QUOTE (Paolo @ Jan 23 2010, 11:53 AM)

Are you also implying that, in your view, Gorongosa will still remain a quiet place for a few years down the line?
Not in the public area, but certainly in the private concessions. Isn't exclusivity the nature of private concessions?
QUOTE (Paolo @ Jan 23 2010, 11:53 AM)

Do you mean that it will hapen that a couple of operators will gain reputation among the safari community ( e.g. Kutandala, Mwaleshi), whilst other outfitters will be not really spoken about (e.g. Buffalo, Delia)?
Definitely not. I'm not a big friend of these so-called "reputations". I think it mainly depends in which safari community you're moving. Reputations are a mix of clever marketing, personal preferences and hearsay, and I regard most of them as illusions.

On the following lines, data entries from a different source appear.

/-- Class 0xE of the opcode map (R33). -/
def decodeClassE (pl : Plane) (w lo : Nat) : Chk Instr :=
  match lo with
  | 0 => (((Chk.ok (fun code => Instr.trap code)).ap (D.imm14 (fld w 0 14))).also (fld w 19 5 == 0 && fld w 14 5 == 0))
  | 1 => (((Chk.ok (fun code => Instr.brk code)).ap (D.imm14 (fld w 0 14))).also (fld w 19 5 == 0 && fld w 14 5 == 0))
  | 2 => ((Chk.ok Instr.cutrq).also (fld w 19 5 == 0 && fld w 14 5 == 0 && fld w 0 14 == 0))
  | 3 => (((Chk.ok (fun (x : BitVec 8 × Bool) => Instr.evnt x.1 x.2)).ap (D.evt (fld w 0 14))).also (fld w 19 5 == 0 && fld w 14 5 == 0))
  | 4 => ((((((Chk.ok (fun s => fun m => fun a => fun d => fun visit => Instr.l1wb s m a d visit)).ap (D.s3 (fld w 21 3))).ap (D.m8 (fld w 13 8))).ap (D.src pl (fld w 8 5))).ap (D.src pl (fld w 3 5))).ap (D.bool3 (fld w 0 3)))
  | 5 => ((((((Chk.ok (fun s => fun m => fun a => fun d => fun visit => Instr.l1inv s m a d visit)).ap (D.s3 (fld w 21 3))).ap (D.m8 (fld w 13 8))).ap (D.src pl (fld w 8 5))).ap (D.src pl (fld w 3 5))).ap (D.bool3 (fld w 0 3)))
  | 6 => (((Chk.ok (fun h => Instr.pwrh h)).ap (D.hint (fld w 0 14))).also (fld w 19 5 == 0 && fld w 14 5 == 0))
  | _ => .bad .opcode

def decodeNat (pl : Plane) (w : Nat) : Chk Instr :=
  let lo := fld w 24 4
  match fld w 28 4 with
  | 0 => decodeClass0 pl w lo
  | 1 => decodeClass1 pl w lo
  | 2 => decodeClass2 pl w lo
  | 3 => decodeClass3 pl w lo
  | 4 => decodeClass4 pl w lo
  | 5 => decodeClass5 pl w lo
  | 6 => decodeClass6 pl w lo
  | 7 => decodeClass7 pl w lo
  | 8 => decodeClass8 pl w lo
  | 9 => decodeClass9 pl w lo
  | 10 => decodeClassA pl w lo
  | 11 => decodeClassB pl w lo
  | 12 => decodeClassC pl w lo
  | 13 => decodeClassD pl w lo
  | 14 => decodeClassE pl w lo
  | _ => .bad .opcode

/-- Reads the operation word of a slot of a plane. -/
def decodeIn (pl : Plane) (w : BitVec 32) : Chk Instr := decodeNat pl w.toNat

/-- Reads the operation word of a working-plane slot. -/
def decode (w : BitVec 32) : Chk Instr := decodeIn .work w

/-- The operation word that four bytes of a slot hold, the lowest address first (R1, R21). -/
def wordOfBytes (b0 b1 b2 b3 : Byte) : BitVec 32 := b3 ++ b2 ++ b1 ++ b0

/-- The decoder on one row of the opcode table, its bits numbered from bit 0 of the operation word: the word is laid
out as the four bytes a slot stores and read back from them. -/
def decodeTableWord (nbits w : Nat) : Option Instr :=
  let v := w % 2 ^ nbits
  (decode (wordOfBytes (BitVec.ofNat 8 v) (BitVec.ofNat 8 (v / 2 ^ 8)) (BitVec.ofNat 8 (v / 2 ^ 16))
    (BitVec.ofNat 8 (v / 2 ^ 24)))).toOption

namespace E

I don't have a single piece of information from which I might conclude that Mark Harvey is not as good in guiding than the other guys in North Luangwa, so there must be other reasons why some people don't go to Buffalo Camp, and not the often cited "quality of guiding". Three days ago I was in contact with someone who spends more than six months each year in Africa and who has visited Buffalo Camp more than a dozen times. Yes, he certainly belongs to a different safari community...
And yes, I once heard the following statement by experienced safari goers and recurrent North Luangwa visitors: "Ernst Jacobs can't be a good guide because he doesn't run his own business." - another good example how reputations, or non-reputations, are built up. In this case it worked for Rod who better fit into the value system and mindset of those clients than Ernst.

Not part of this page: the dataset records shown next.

/-- Fill the owning slice; a full set gives up its least recently used entry. See log entry 23 (DEDUCED). -/
def State.tlbFill (s : State) (die asid va : Nat) (l : Leaf) : State :=
  let t := s.tlbTile die asid va
  let x : TlbEnt := ⟨asid, if l.big then va / 2 ^ 29 else va / 65536, l.big, l.bits, s.tick⟩
  s.modTile t fun y =>
    let rest := y.tlb.filter fun z => !(z.asid == asid && z.big == x.big && z.vpn == x.vpn)
    let same := rest.filter fun z => tlbSet z == tlbSet x
    let rest := if same.length < 8 then rest else match oldest same with | some v => rest.filter (· ≠ v) | none => rest
    { y with tlb := rest ++ [x] }

/-- A hit makes its entry the most recently used. -/
def State.tlbUse (s : State) (die asid va : Nat) (l : Leaf) : State :=
  s.modTile (s.tlbTile die asid va) fun y => { y with
    tlb := y.tlb.map fun x => if x.hits asid va && x.leaf == l.bits then { x with use := s.tick } else x }

/-- The leaf entry that maps an address lies in the transit table of a die of the package (R71). -/
def State.inTransit (s : State) (die asid va : Nat) : Bool :=
  let leaf : Option Nat := match s.walkTables die asid va with | .ok _ a => some a | .fault _ _ => none
  (List.range 8).any fun d => (s.die d).transit.any fun m => (m.asid == asid && m.vpn == va / 65536) || leaf == some m.leaf

/-- A translation in one step through the owning slice: a hit, or a walk that fills it. -/
def State.slicePass (s : State) (die asid va : Nat) (a : Access) : (XReason × Nat) ⊕ (Leaf × State) :=
  match s.tlbFind die asid va a with
  | some l => .inr (l, s.tlbUse die asid va l)
  | none =>
    match s.walkFor die asid va a with
    | .inr (l, s) => .inr (l, s.tlbFill die asid va l)
    | .inl f => .inl f

def Waiter.beq (a b : Waiter) : Bool := decide (a = b)

/-- A waiter of a walk is told the outcome: none, it looks again; a tag, it is held. See log entry 25 (DEDUCED). -/
def State.tell (s : State) (w : Waiter) (held : Option Nat) : State :=
  match w with
  | .lane op l => s.modOp op fun o => { o with lanes := o.lanes.set l (match held with | some tag => .held tag | none => .xlate) }
  | .node t n => s.modTile t fun x => { x with nodes := x.nodes.set n { x.nodes.get n with held := held } }
  | .scales rg => s.modRegion rg fun r => { r with slHeld := held }
  | _ => s

/-- A request joins a walk, or the requests that a fault holds, once. -/
def PWalk.join (p : PWalk) (q : Req) : PWalk :=
  { p with waiters := if p.waiters.any fun x => Waiter.beq x.who q.who then p.waiters else p.waiters ++ [q] }

/-- What the tables as they stand say to a request. -/
def State.fails (s : State) (die asid : Nat) (q : Req) : Option (XReason × Nat) :=
  match s.walkTables die asid q.va with
  | .fault r level => some (r, level)
  | .ok l _ => (accessFault l.bits q.acc).map fun r => (r, if l.big then 1 else 2)

/-- Every policy but STALL is VOID (R273). -/
def Region.voids (r : Region) : Bool := r.cons.flags.testBit 0

/-- Regions under VOID whose requests a recorded fault holds ask for a void with its tag, each once (R73). -/
def State.voidFor (s : State) (tag : Nat) (qs : List Req) : State :=
  let rgs := (qs.filterMap fun q => match q.acc with | .fetch => none | _ => q.region).eraseDups
  forAll (fun s rg => s.modRegion rg fun x =>
    if x.voids && x.voidTag != some tag && !(x.voidAsked.any fun v => v.2.2.2 == some tag) then
      { x with voidAsked := x.voidAsked ++ [(32, BitVec.ofNat 32 tag, 0, some tag)] }
    else x) rgs s

/-- Ask the owning slice for a walk (R65): misses to one page and ASID coalesce. A request that meets a held fault of
its page is held with it when it fails as well (R72, R74), and walks on its own when it does not (R73). At most 64 walks
run in a slice, held ones not counted; beyond that the request waits in its slice and asks again.
See log entry 75 (DESIGN CHOICE). -/
def State.wantWalk (s : State) (die asid : Nat) (q : Req) : State :=
  let t := s.tlbTile die asid q.va
  let same := s.pwalks.filter fun p => p.2.tile == t && p.2.asid == asid && p.2.va / 65536 == q.va / 65536
  let walking (k : Nat) (s : State) : State := match q.who with
    | .lane op l => s.modOp op fun o => { o with lanes := o.lanes.set l (.walking k) }
    | _ => s
  let new (s : State) : State :=
    if 64 ≤ (s.pwalks.filter fun p => p.2.tile == t && p.2.fault.isNone).length then s
    else
      let (k, s) := s.fresh
      walking k { s with pwalks := s.pwalks.put k ⟨die, t, asid, q.va, q.acc, [q], none, false, q.elid, q.region⟩ }
  match same.find? fun p => p.2.fault.isNone with
  | some (k, p) => walking k { s with pwalks := s.pwalks.put k (p.join q) }
  | none =>
    match same with
    | (k, p) :: _ =>
      (match p.fault, s.fails die asid q with
       | some (_, _, tag), some _ =>
         let s := State.tell { s with pwalks := s.pwalks.put k (p.join q) } q.who (some tag)
         if p.recorded then s.voidFor tag [q] else s
       | _, _ => new s)
    | [] => new s

/-! ## Packets (R161) -/

/-- Send a task packet through a region's route table; a label without a route sends nothing. -/
def State.sendPacket (s : State) (fromTile src region label : Nat) (w0 w1 : W) (two : Bool) (round : Nat) : State :=
  match s.region? region with
  | some r =>
    (match r.routes.get? label with
     | some (e, h) =>
       let (k, s) := s.fresh
       let f : PktFlight :=
         ⟨e, ⟨label, h, w0, w1, two, round⟩, 4 + hops fromTile (tileOf e), src, s.acrossNs (linkNs fromTile (tileOf e))⟩
       { s with packets := s.packets.put k f }
     | none => s)
  | none => s

/-! ## Debug watchpoints (R334) -/

/-- Halt every region of a run (R341): a cut with stop. -/
def State.haltRun (s : State) (run : W) : State :=
  forAll (fun s (r : Nat × Region) => if r.2.run == run && !r.2.halted then s.askCut r.1 true [.halt] else s) s.regions s

/-- Who makes an access: the element, and the firing that made the operation or command; slot 16 for none. -/
structure Who where
  elem  : Nat
  plane : Plane
  slot  : Nat
  fires : W

/-- Accesses served or performed at a home: kind 1 read, 2 write, 3 atomic, 4 write-back, 5 commit (R331, R334). A hit
whose watchpoint says HALT halts the runs it is of. -/
def State.dwpHit (s : State) (pa kind : Nat) (who : Option Who) (runs : List W) : State :=
  match localDie pa with
  | none => s
  | some d =>
    forAll (fun s n =>
      let x := s.die d
      let c := (x.dwpc.get n).toNat
      let len := min 10 (fld c 8 4)
      let bitOf := match kind with | 1 => 2 | 3 => 0 | _ => 1
      if fld c 31 1 = 1 ∧ fld c bitOf 1 = 1 ∧ fld (x.dwpa.get n).toNat 6 46 / 2 ^ len = pa % 2 ^ 52 / 64 / 2 ^ len then
        let (elid, node, fires) : W × Nat × W := match who with
          | some w => (elidOf w.elem, if w.slot < 16 then s.nodeNumber w.elem w.plane w.slot else 0xFFFFFFFF,
              match w.plane with | .work => w.fires | .s => (s.elem w.elem).fires)
          | none => (0, 0xFFFFFFFF, 0)
        let s := s.trace d 3 n elid node fires (BitVec.ofNat 32 pa) (BitVec.ofNat 32 (pa / 2 ^ 32 % 2 ^ 20 + kind * 2 ^ 20))
        if fld c 4 1 = 1 then forAll State.haltRun runs s else s
      else s) [0, 1, 2, 3] s

/-! ## The home (R56, R163, R256, R298) -/

/-- Watch packets of one line for the words a write changed, ascending (R163). -/
def State.watchPackets (s : State) (pa : Nat) (before after : List Byte) : State :=
  let t := s.homeTile pa
  forAll (fun s (w : Watch) =>
    if w.line ≠ pa / 64 then s
    else forAll (fun s i =>
      let o := BitVec.ofNat 32 (natAt before (4 * i) 4)
      let n := BitVec.ofNat 32 (natAt after (4 * i) 4)
      if (o ^^^ n) &&& w.mask = 0 then s
      else
        let round := match s.region? w.region with | some r => r.round | none => 0
        s.sendPacket t (2 ^ 32 + t) w.region w.label n (BitVec.ofNat 32 (4 * i)) true round) (List.range 16) s)
    (s.tile t).watches s

/-- Apply bytes of one line at its home: the write takes its place in coherence order. -/
def State.applyHome (s : State) (kind : Nat) (who : Option Who) (runs : List W) (bs : List (Nat × Byte)) : State :=
  match bs with
  | [] => s
  | (a, _) :: _ =>
    let l := a / 64 * 64
    let before := s.mem.read l 64
    let m := bs.foldl (fun m b => Mem.put m b.1 b.2) s.mem
    (State.watchPackets { s with mem := m } l before (m.read l 64)).dwpHit a kind who runs

/-- Replace bytes of a 64-byte line. -/
def putBytes (line : List Byte) (bs : List (Nat × Byte)) : List Byte :=
  bs.foldl (fun (l : List Byte) b => l.set (b.1 % 64) b.2) line

/-- One update of REDC (R113): the new word, and whether NV and OF of the status are set. See log entry 48 (DEDUCED). -/
def redc (f : RedArith) (ftz : Bool) (m x : W) : W × Bool × Bool :=
  let halves (g : Fmt) : W × Bool × Bool :=
    let lo := addPlain g ftz (fld m.toNat 0 16) (fld x.toNat 0 16)
    let hi := addPlain g ftz (fld m.toNat 16 16) (fld x.toNat 16 16)
    let fl := lo.2 ||| hi.2
    (BitVec.ofNat 32 (lo.1 + hi.1 * 65536), fl &&& fNV != 0, fl &&& fOF != 0)
  match f with
  | .i32 => (m + x, false, false)
  | .i32s => (BitVec.ofInt 32 (max (-(2 ^ 31)) (min (m.toInt + x.toInt) (2 ^ 31 - 1))), false, false)
  | .f32 => let r := addPlain F32 ftz m.toNat x.toNat; (BitVec.ofNat 32 r.1, r.2 &&& fNV != 0, r.2 &&& fOF != 0)
  | .bf16 => halves FBF
  | .f16 => halves F16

If I go to a Spanish travel forum my limited knowledge of that language at least tells me that there also happy visitors of Delia Camp.
If I had always followed those operators who had gained a certain "reputation" I had missed the most exciting night drives of my life at Busanga Trails and instead had ended up with African Experience (I guess there's not a single trip report about Busanga Trails on the web). I had never visited wonderful Rhino Camp, instead I had gone to Musango (terrible). And I certainly hadn't chosen Nick Murray for my first canoeing on the Zambezi... and no, it wasn't Rod's "reputation" as a guide which had driven me to Kutandala, it was just curiosity about the next camp by the Mwaleshi... and that I got stuck there had more to do with the reading table in the bathroom than Rod's guiding qualities.
Reputation... to me it's a very subjective thing, and too often it has something to do with which we call
Stallgeruch in my language (
stable odour?). Sorry for this excursus.